Aim of the exercise |
The line that contains "(retireState e es t).slotAt" marks the end: retype the data below exactly from its first line through that line.

Provided records START

-- ==== Sys2Proof/Laws/Ops.lean ====
section
/-!
SUPPORT. One lemma per shared operation that says everything it can do, and the inversion of one event: what a run of
`runEvent` that answers a next state has done. Later proofs cite these and unfold no operation.
-/

namespace Sys2Proof.Machine

/-! ## Slots of an updated state -/

@[simp] theorem slotAt_setSlot (s : State) (h j : Handle) (sl : Slot) :
    (s.setSlot h sl).slotAt j = if j = h then some sl else s.slotAt j := get_put s.slots h j sl

@[simp] theorem slotAt_eraseSlot (s : State) (h j : Handle) :
    (s.eraseSlot h).slotAt j = if j = h then none else s.slotAt j := get_erase s.slots h j

@[simp] theorem slotAt_setFault (s : State) (r : FaultRecord) (j : Handle) : (s.setFault r).slotAt j = s.slotAt j := rfl

@[simp] theorem slotAt_pushReturned (s : State) (v : Value) (j : Handle) : (s.pushReturned v).slotAt j = s.slotAt j := rfl

@[simp] theorem slotAt_pushHanded (s : State) (d : Submission) (j : Handle) : (s.pushHanded d).slotAt j = s.slotAt j := rfl

@[simp] theorem slotAt_bumpHandle (s : State) (j : Handle) : s.bumpHandle.slotAt j = s.slotAt j := rfl

@[simp] theorem slotAt_setInputs (s : State) (es : List Event) (j : Handle) : (s.setInputs es).slotAt j = s.slotAt j := rfl

@[simp] theorem slotAt_bumpOpIndex (s : State) (j : Handle) : s.bumpOpIndex.slotAt j = s.slotAt j := rfl

@[simp] theorem slotAt_retireState (e : Event) (es : List Event) (t : State) (j : Handle) :
    (retireState e es t).slotAt j = t.slotAt j := by cases e <;> rfl

@[simp] theorem retireState_slots (e : Event) (es : List Event) (t : State) : (retireState e es t).slots = t.slots := by
  cases e <;> rfl

@[simp] theorem retireState_fault (e : Event) (es : List Event) (t : State) : (retireState e es t).fault = t.fault := by
  cases e <;> rfl

@[simp] theorem retireState_config (e : Event) (es : List Event) (t : State) : (retireState e es t).config = t.config := by
  cases e <;> rfl

@[simp] theorem retireState_nextHandle (e : Event) (es : List Event) (t : State) :
    (retireState e es t).nextHandle = t.nextHandle := by cases e <;> rfl

@[simp] theorem retireState_returned (e : Event) (es : List Event) (t : State) :
    (retireState e es t).returned = t.returned := by cases e <;> rfl

@[simp] theorem retireState_handed (e : Event) (es : List Event) (t : State) :
    (retireState e es t).handed = t.handed := by cases e <;> rfl

/-! ## The end of a run -/

/-- The host has no further operation, said of the events left. -/
theorem hostDone_iff (s : State) : hostDone s = true ↔ ∀ op, .host op ∉ s.inputs := by
  simp only [hostDone, List.all_eq_true, Bool.not_eq_true']
  constructor
  · intro h op hm
    simpa [isHostEvent] using h _ hm
  · intro h e he
    cases e with
    | host op => exact absurd he (h op)
    | complete j bytes => rfl

/-- Nothing is in flight, said of the slots that handles name. -/
theorem nothingInFlight_iff {s : State} (hs : Store.sorted s.slots) :
    nothingInFlight s = true ↔ ∀ h sl, s.slotAt h = some sl → sl.phase.isInFlight = false := by
  simp only [nothingInFlight, List.all_eq_true, Bool.not_eq_true']
  exact ⟨fun h j sl hj => h _ (mem_of_get hj), fun h p hp => h p.1 p.2 (get_of_mem hs hp)⟩

/-! ## Checks and fault entry -/

theorem unlessFaulted_of_none {s : State} {k : Result} (h : s.fault = none) : unlessFaulted s k = k := by
  simp [unlessFaulted, h]

theorem unlessFaulted_of_some {s : State} {k : Result} {r : FaultRecord} (h : s.fault = some r) :
    unlessFaulted s k = .fault (.halted r) := by
  simp [unlessFaulted, h]

theorem unlessFaulted_next {s t : State} {k : Result} (h : unlessFaulted s k = .next t) : s.fault = none ∧ k = .next t := by
  unfold unlessFaulted at h
  split at h
  · cases h
  · exact ⟨‹_›, h⟩

theorem onSlot_absent {h : Handle} {op : OpName} {applies : Kind → Bool} {s : State} {k : Slot → Result}
    (hf : s.fault = none) (hs : s.slotAt h = none) : onSlot h op applies s k = raise .noSlot (some h) .nothing s := by
  simp [onSlot, unlessFaulted_of_none hf, hs]

theorem onSlot_wrongKind {h : Handle} {op : OpName} {applies : Kind → Bool} {s : State} {k : Slot → Result} {sl : Slot}
    (hf : s.fault = none) (hs : s.slotAt h = some sl) (ha : applies sl.kind = false) :
    onSlot h op applies s k = raise .wrongKind (some h) .nothing s := by
  simp [onSlot, unlessFaulted_of_none hf, hs, ha]

theorem onSlot_inFlight {h : Handle} {op : OpName} {applies : Kind → Bool} {s : State} {k : Slot → Result} {sl : Slot}
    (hf : s.fault = none) (hs : s.slotAt h = some sl) (ha : applies sl.kind = true) (hp : sl.phase.isInFlight = true) :
    onSlot h op applies s k = raise .inFlightAccess (some h) (.operation op) s := by
  simp [onSlot, unlessFaulted_of_none hf, hs, ha, hp]

theorem onSlot_ok {h : Handle} {op : OpName} {applies : Kind → Bool} {s : State} {k : Slot → Result} {sl : Slot}
    (hf : s.fault = none) (hs : s.slotAt h = some sl) (ha : applies sl.kind = true) (hp : sl.phase.isInFlight = false) :
    onSlot h op applies s k = k sl := by
  simp [onSlot, unlessFaulted_of_none hf, hs, ha, hp]

/-- Everything an operation on a slot can do: raise, or go on with a slot that passed the checks. -/
theorem onSlot_next {h : Handle} {op : OpName} {applies : Kind → Bool} {s t : State} {k : Slot → Result}
    (hn : onSlot h op applies s k = .next t) :
    s.fault = none ∧ ((∃ r, t = s.setFault r) ∨
      ∃ sl, s.slotAt h = some sl ∧ applies sl.kind = true ∧ sl.phase.isInFlight = false ∧ k sl = .next t) := by
  obtain ⟨hf, hn⟩ := unlessFaulted_next hn
  refine ⟨hf, ?_⟩
  cases hs : s.slotAt h with
  | none => rw [hs] at hn; simp only [raise] at hn; cases hn; exact .inl ⟨_, rfl⟩
  | some sl =>
    rw [hs] at hn
    simp only at hn
    split at hn
    · split at hn
      · simp only [raise] at hn; cases hn; exact .inl ⟨_, rfl⟩
      · rename_i ha hp; exact .inr ⟨sl, rfl, ha, by simpa using hp, hn⟩
    · simp only [raise] at hn; cases hn; exact .inl ⟨_, rfl⟩

/-! ## Construction -/

/-- The state right after a construction. -/
def constructed (s : State) (sl : Slot) : State :=
  ((s.setSlot s.nextHandle sl).bumpHandle).pushReturned (.handle s.nextHandle)

theorem construct_eq {kind : Kind} {cap : Nat} {frame : List Byte} {dlen : Option Nat} {s : State} (h : s.fault = none) :
    construct kind cap frame dlen s =
      .next (constructed s (newSlot kind cap frame dlen (unspecifiedXlen s.nextHandle cap))) := by
  simp [construct, unlessFaulted_of_none h, constructed]

@[simp] theorem slotAt_constructed (s : State) (sl : Slot) (j : Handle) :
    (constructed s sl).slotAt j = if j = s.nextHandle then some sl else s.slotAt j := by
  simp [constructed]

@[simp] theorem constructed_config (s : State) (sl : Slot) : (constructed s sl).config = s.config := rfl
@[simp] theorem constructed_slots (s : State) (sl : Slot) :
    (constructed s sl).slots = Store.put s.slots s.nextHandle sl := rfl
@[simp] theorem constructed_fault (s : State) (sl : Slot) : (constructed s sl).fault = s.fault := rfl
@[simp] theorem constructed_nextHandle (s : State) (sl : Slot) : (constructed s sl).nextHandle = s.nextHandle + 1 := rfl
@[simp] theorem constructed_opIndex (s : State) (sl : Slot) : (constructed s sl).opIndex = s.opIndex := rfl
@[simp] theorem constructed_returned (s : State) (sl : Slot) :
    (constructed s sl).returned = s.returned ++ [.handle s.nextHandle] := rfl
@[simp] theorem constructed_handed (s : State) (sl : Slot) : (constructed s sl).handed = s.handed := rfl
@[simp] theorem constructed_inputs (s : State) (sl : Slot) : (constructed s sl).inputs = s.inputs := rfl

@[simp] theorem dummies_length (n : Nat) : (dummies n).length = n := by simp [dummies]

theorem dummies_get {n i : Nat} (h : i < n) : (dummies n)[i]? = some dummyByte := by simp [dummies, h]

/-- The transfer length of a legal slot lies within its capacity. -/
theorem transferLength_le {sl : Slot} (hi : SlotInv sl) : sl.transferLength ≤ sl.cap := by
  unfold Slot.transferLength
  split
  · rename_i hdr hh
    obtain ⟨d, hd, hle⟩ := hi.dlen_variable _ hh
    simp only [Slot.dataLength, hd, Option.getD_some]
    omega
  · exact Nat.le_refl _

theorem unspecifiedXlen_le (h : Handle) (cap : Nat) : unspecifiedXlen h cap ≤ cap := Nat.min_le_right _ _

/-- A constructed slot of a fixed kind is legal once its frame has the kind's length, opcode and dummy bytes. -/
theorem newSlot_fixed {kind : Kind} {cap x : Nat} {frame : List Byte} (hx : x ≤ cap) (hc : fixedCap kind = some cap)
    (hh : headerBytes kind = none) (hl : frame.length = cap) (ho : frame.head? = some (opcodeOf kind))
    (hd : ∀ i ∈ dummyPositions kind cap, frame[i]? = some dummyByte) : 
    SlotInv (newSlot kind cap frame none x) where
  out_length := hl
  out_opcode := ho
  cap_fixed := fun n h => by simp [newSlot] at h ⊢; rw [hc] at h; exact Option.some.inj h
  dlen_variable := fun hdr h => by simp [newSlot, hh] at h
  dlen_fixed := fun _ => rfl
  in_canonical := memory_wf_nil
  in_bound := fun c h => by simp [newSlot] at h
  xlen_is_tlen := fun h => by simp [newSlot] at h
  xlen_bound := hx
  built_unwritten := fun _ => rfl
  done_written := fun h => by simp [newSlot] at h
  dummies_zero := hd

/-- A constructed slot of a variable kind is legal once its frame has its capacity, opcode and dummy bytes. -/
theorem newSlot_variable {kind : Kind} {cap hdr x : Nat} {frame : List Byte} (hx : x ≤ cap) (hc : fixedCap kind = none)
    (hh : headerBytes kind = some hdr) (hcap : hdr ≤ cap) (hl : frame.length = cap)
    (ho : frame.head? = some (opcodeOf kind)) (hd : ∀ i ∈ dummyPositions kind cap, frame[i]? = some dummyByte) :
    SlotInv (newSlot kind cap frame (some (cap - hdr)) x) where
  out_length := hl
  out_opcode := ho
  cap_fixed := fun n h => by simp [newSlot, hc] at h
  dlen_variable := fun hdr' h => by
    simp only [newSlot, hh, Option.some.injEq] at h ⊢
    subst h
    exact ⟨_, rfl, by omega⟩
  dlen_fixed := fun h => by simp [newSlot, hh] at h
  in_canonical := memory_wf_nil
  in_bound := fun c h => by simp [newSlot] at h
  xlen_is_tlen := fun h => by simp [newSlot] at h
  xlen_bound := hx
  built_unwritten := fun _ => rfl
  done_written := fun h => by simp [newSlot] at h
  dummies_zero := hd

/-- Everything an instruction can do: raise, or construct one legal slot of its kind, built, nothing received. -/
theorem exec_next {i : Instr} {s t : State} (h : exec i s = .next t) :
    s.fault = none ∧ ((∃ r, t = s.setFault r) ∨
      ∃ sl, sl.kind = kindOf i ∧ sl.phase = .built ∧ SlotInv sl ∧ t = constructed s sl) := by
  cases i
  case writeBuffer cap off data =>
    obtain ⟨hf, h⟩ := unlessFaulted_next h
    refine ⟨hf, ?_⟩
    split at h
    · cases h; exact .inl ⟨_, rfl⟩
    · split at h
      · rename_i hc hl
        rw [construct_eq hf] at h
        cases h
        exact .inr ⟨_, rfl, rfl, newSlot_variable (unspecifiedXlen_le _ _) rfl rfl (by omega)
          (by simp [frameWriteBuffer]; omega) rfl (by simp [dummyPositions]), rfl⟩
      · cases h; exact .inl ⟨_, rfl⟩
  case readBuffer cap off =>
    obtain ⟨hf, h⟩ := unlessFaulted_next h
    refine ⟨hf, ?_⟩
    split at h
    · cases h; exact .inl ⟨_, rfl⟩
    · rename_i hc
      rw [construct_eq hf] at h
      cases h
      refine .inr ⟨_, rfl, rfl, newSlot_variable (unspecifiedXlen_le _ _) rfl rfl (by omega)
        (by simp [frameReadBuffer]; omega) rfl ?_, rfl⟩
      intro i hi
      obtain ⟨h2, hlt⟩ : 2 ≤ i ∧ i < cap := by
        simp [dummyPositions, List.mem_range'_1] at hi; omega
      obtain ⟨j, rfl⟩ : ∃ j, i = j + 2 := ⟨i - 2, by omega⟩
      cases j with
      | zero => rfl
      | succ j =>
        have : (dummies (cap - 3))[j]? = some dummyByte := dummies_get (by omega)
        simpa [frameReadBuffer] using this
  all_goals
    have hf : s.fault = none := (unlessFaulted_next h).1
    refine ⟨hf, .inr ?_⟩
    have h := (construct_eq hf).symm.trans h
    cases h
    refine ⟨_, rfl, rfl, ?_, rfl⟩
    refine newSlot_fixed (unspecifiedXlen_le _ _) rfl rfl (by first | rfl | exact layFrame_length _ _ (by decide)) rfl ?_
    first
    | decide
    | simp [dummyPositions, frameReadRegister, be16, dummies]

Provided records END

Response area |
-- ==== Sys2Proof/Laws/Ops.lean ====
section
/-!
SUPPORT. One lemma per shared operation that says everything it can do, and the inversion of one event: what a run of
`runEvent` that answers a next state has done. Later proofs cite these and unfold no operation.
-/

namespace Sys2Proof.Machine

/-! ## Slots of an updated state -/

@[simp] theorem slotAt_setSlot (s : State) (h j : Handle) (sl : Slot) :
    (s.setSlot h sl).slotAt j = if j = h then some sl else s.slotAt j := get_put s.slots h j sl

@[simp] theorem slotAt_eraseSlot (s : State) (h j : Handle) :
    (s.eraseSlot h).slotAt j = if j = h then none else s.slotAt j := get_erase s.slots h j

@[simp] theorem slotAt_setFault (s : State) (r : FaultRecord) (j : Handle) : (s.setFault r).slotAt j = s.slotAt j := rfl

@[simp] theorem slotAt_pushReturned (s : State) (v : Value) (j : Handle) : (s.pushReturned v).slotAt j = s.slotAt j := rfl

@[simp] theorem slotAt_pushHanded (s : State) (d : Submission) (j : Handle) : (s.pushHanded d).slotAt j = s.slotAt j := rfl

@[simp] theorem slotAt_bumpHandle (s : State) (j : Handle) : s.bumpHandle.slotAt j = s.slotAt j := rfl

@[simp] theorem slotAt_setInputs (s : State) (es : List Event) (j : Handle) : (s.setInputs es).slotAt j = s.slotAt j := rfl

@[simp] theorem slotAt_bumpOpIndex (s : State) (j : Handle) : s.bumpOpIndex.slotAt j = s.slotAt j := rfl

@[simp] theorem slotAt_retireState (e : Event) (es : List Event) (t : State) (j : Handle) :
    (retireState e es t).slotAt j = t.slotAt j := by cases e <;> rfl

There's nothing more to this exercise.